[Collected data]
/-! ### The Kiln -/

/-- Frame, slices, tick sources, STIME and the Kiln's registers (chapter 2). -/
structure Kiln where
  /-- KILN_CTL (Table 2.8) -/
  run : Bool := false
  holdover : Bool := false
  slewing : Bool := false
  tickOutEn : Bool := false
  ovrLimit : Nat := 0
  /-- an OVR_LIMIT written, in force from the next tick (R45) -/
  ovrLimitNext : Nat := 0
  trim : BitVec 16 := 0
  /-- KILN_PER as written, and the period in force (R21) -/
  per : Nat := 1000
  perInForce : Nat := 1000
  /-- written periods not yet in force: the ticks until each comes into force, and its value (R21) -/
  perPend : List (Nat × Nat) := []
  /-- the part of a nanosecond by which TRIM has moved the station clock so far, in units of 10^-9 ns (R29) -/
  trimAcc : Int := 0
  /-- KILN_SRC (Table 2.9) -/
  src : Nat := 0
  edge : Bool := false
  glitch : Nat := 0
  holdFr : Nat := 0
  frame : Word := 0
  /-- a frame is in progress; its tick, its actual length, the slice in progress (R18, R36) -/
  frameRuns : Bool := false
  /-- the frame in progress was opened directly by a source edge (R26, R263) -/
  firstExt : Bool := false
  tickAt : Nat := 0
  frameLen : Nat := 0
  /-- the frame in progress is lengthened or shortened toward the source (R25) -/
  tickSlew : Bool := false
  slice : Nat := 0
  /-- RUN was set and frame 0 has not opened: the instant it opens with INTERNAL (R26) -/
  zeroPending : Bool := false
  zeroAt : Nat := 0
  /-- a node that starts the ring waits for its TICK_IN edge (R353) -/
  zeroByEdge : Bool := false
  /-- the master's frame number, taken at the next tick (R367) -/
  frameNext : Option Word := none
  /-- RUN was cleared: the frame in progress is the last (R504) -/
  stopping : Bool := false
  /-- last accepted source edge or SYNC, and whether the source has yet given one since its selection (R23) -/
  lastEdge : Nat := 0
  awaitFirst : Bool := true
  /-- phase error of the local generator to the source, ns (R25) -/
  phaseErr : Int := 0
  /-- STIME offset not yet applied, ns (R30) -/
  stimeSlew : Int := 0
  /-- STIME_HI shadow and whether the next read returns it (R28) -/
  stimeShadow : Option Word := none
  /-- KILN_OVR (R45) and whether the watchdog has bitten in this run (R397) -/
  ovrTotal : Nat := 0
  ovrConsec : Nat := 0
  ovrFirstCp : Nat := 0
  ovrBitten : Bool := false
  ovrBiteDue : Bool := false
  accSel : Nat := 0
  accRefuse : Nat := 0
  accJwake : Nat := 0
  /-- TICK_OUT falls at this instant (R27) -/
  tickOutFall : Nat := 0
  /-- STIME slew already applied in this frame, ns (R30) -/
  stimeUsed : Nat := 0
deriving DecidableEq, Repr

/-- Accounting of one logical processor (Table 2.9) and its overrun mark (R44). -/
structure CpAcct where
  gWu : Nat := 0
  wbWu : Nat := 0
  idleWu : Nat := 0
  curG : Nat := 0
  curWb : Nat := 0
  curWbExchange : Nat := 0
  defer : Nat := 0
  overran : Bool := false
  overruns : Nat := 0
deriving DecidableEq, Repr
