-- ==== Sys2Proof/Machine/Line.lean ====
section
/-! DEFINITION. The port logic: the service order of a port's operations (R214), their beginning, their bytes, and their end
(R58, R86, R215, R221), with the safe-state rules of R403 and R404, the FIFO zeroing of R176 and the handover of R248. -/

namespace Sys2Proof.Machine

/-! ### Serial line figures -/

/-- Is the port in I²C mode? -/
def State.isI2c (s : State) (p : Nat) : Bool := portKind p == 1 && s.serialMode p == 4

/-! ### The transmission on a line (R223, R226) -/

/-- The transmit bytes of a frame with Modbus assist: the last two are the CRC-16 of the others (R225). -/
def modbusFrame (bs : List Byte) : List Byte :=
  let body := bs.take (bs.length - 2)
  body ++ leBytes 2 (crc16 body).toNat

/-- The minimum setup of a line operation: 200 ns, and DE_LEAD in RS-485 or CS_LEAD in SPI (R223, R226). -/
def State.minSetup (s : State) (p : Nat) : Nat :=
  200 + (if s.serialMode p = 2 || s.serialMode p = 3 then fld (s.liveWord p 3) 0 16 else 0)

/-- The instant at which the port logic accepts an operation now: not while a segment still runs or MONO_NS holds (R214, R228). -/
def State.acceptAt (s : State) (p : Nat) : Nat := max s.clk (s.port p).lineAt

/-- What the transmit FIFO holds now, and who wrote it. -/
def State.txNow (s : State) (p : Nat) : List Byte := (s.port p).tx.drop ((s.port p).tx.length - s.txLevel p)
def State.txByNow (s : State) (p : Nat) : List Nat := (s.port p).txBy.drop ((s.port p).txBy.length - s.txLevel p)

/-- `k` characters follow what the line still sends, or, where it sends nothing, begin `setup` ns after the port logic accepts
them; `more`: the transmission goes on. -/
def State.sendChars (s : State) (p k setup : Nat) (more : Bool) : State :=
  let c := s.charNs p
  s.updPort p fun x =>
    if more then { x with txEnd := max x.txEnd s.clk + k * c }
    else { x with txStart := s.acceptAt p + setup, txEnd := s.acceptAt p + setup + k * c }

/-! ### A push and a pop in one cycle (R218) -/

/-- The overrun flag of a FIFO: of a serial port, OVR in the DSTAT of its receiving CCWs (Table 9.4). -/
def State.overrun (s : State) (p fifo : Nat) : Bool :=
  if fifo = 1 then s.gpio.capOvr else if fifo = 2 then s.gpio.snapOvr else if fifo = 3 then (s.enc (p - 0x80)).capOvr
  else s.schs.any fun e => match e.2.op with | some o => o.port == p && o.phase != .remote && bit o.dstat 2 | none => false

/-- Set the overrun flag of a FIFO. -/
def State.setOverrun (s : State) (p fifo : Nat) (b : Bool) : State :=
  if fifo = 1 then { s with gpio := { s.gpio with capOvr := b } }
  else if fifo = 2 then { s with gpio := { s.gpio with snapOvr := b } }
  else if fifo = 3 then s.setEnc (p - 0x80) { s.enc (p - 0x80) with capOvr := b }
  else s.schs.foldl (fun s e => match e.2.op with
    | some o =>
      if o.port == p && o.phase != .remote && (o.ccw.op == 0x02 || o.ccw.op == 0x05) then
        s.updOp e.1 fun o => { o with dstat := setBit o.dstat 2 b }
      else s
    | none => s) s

◆ WORK INSTRUCTION:
Above are some lines. Repeat exactly, and only, those from the line that has "ovrLimitNext : Nat := 0" through the line that has "perPend : List (Nat × Nat) := []".

◆ ANSWER TO THIS TASK:
  ovrLimitNext : Nat := 0
  trim : BitVec 16 := 0
  /-- KILN_PER as written, and the period in force (R21) -/
  per : Nat := 1000
  perInForce : Nat := 1000
  /-- written periods not yet in force: the ticks until each comes into force, and its value (R21) -/
  perPend : List (Nat × Nat) := []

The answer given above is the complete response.